● **Records for the exercise**:
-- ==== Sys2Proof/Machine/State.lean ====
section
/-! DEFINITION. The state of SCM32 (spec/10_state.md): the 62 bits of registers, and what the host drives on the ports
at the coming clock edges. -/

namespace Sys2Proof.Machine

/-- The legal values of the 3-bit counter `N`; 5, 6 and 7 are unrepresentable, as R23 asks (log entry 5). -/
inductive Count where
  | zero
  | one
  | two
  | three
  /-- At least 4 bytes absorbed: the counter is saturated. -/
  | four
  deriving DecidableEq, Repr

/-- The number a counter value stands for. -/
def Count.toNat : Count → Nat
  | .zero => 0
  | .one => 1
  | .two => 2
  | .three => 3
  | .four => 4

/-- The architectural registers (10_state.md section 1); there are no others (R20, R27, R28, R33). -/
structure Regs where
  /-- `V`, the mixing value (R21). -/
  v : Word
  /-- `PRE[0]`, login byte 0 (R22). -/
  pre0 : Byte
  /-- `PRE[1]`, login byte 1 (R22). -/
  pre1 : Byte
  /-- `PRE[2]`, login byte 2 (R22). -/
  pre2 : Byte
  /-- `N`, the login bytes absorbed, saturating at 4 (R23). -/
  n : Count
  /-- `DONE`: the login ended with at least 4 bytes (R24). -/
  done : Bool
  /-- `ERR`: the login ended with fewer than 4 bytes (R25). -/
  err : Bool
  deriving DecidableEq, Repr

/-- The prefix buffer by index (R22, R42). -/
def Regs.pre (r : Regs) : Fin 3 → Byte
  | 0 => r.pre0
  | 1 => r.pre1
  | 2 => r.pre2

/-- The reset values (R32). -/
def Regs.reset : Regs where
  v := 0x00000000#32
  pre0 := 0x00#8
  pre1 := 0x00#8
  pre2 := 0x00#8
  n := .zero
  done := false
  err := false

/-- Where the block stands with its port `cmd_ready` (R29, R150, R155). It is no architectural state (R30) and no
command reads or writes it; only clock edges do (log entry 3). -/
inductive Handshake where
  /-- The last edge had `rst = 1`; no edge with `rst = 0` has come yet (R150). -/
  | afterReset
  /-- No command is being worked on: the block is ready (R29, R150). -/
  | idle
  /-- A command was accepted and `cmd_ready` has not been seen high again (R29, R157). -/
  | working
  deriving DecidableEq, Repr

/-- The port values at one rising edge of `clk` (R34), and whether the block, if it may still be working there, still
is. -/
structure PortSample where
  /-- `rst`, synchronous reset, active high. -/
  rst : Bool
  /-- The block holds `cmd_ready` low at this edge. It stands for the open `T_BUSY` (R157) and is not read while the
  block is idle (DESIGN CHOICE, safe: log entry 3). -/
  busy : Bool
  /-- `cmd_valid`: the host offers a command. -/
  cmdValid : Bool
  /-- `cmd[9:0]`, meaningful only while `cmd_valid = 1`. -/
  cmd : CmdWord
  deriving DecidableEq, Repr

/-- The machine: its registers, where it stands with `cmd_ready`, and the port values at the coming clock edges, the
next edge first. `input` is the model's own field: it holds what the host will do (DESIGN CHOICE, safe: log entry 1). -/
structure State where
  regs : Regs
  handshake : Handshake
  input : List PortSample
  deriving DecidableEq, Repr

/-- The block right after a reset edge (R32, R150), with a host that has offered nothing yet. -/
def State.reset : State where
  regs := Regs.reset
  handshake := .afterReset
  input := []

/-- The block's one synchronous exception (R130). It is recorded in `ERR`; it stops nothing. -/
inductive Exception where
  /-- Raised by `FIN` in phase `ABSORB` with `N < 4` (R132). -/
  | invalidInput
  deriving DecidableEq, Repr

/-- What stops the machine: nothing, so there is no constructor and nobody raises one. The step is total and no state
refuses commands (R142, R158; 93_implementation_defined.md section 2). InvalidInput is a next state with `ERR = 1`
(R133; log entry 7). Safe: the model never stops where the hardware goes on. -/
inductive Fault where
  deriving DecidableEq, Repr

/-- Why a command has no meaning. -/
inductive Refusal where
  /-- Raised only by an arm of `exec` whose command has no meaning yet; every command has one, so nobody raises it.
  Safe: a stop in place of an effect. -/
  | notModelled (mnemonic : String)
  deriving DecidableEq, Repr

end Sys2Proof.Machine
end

● **What the exercise asks**:
From the listing above, repeat exactly the lines starting at the line that includes "def Regs.pre (r : Regs) : Fin 3 → Byte" and ending at the line that includes "inductive Handshake where", with nothing outside that span.

● **Output below**:
def Regs.pre (r : Regs) : Fin 3 → Byte
  | 0 => r.pre0
  | 1 => r.pre1
  | 2 => r.pre2

/-- The reset values (R32). -/
def Regs.reset : Regs where
  v := 0x00000000#32
  pre0 := 0x00#8
  pre1 := 0x00#8
  pre2 := 0x00#8
  n := .zero
  done := false
  err := false

/-- Where the block stands with its port `cmd_ready` (R29, R150, R155). It is no architectural state (R30) and no
command reads or writes it; only clock edges do (log entry 3). -/
inductive Handshake where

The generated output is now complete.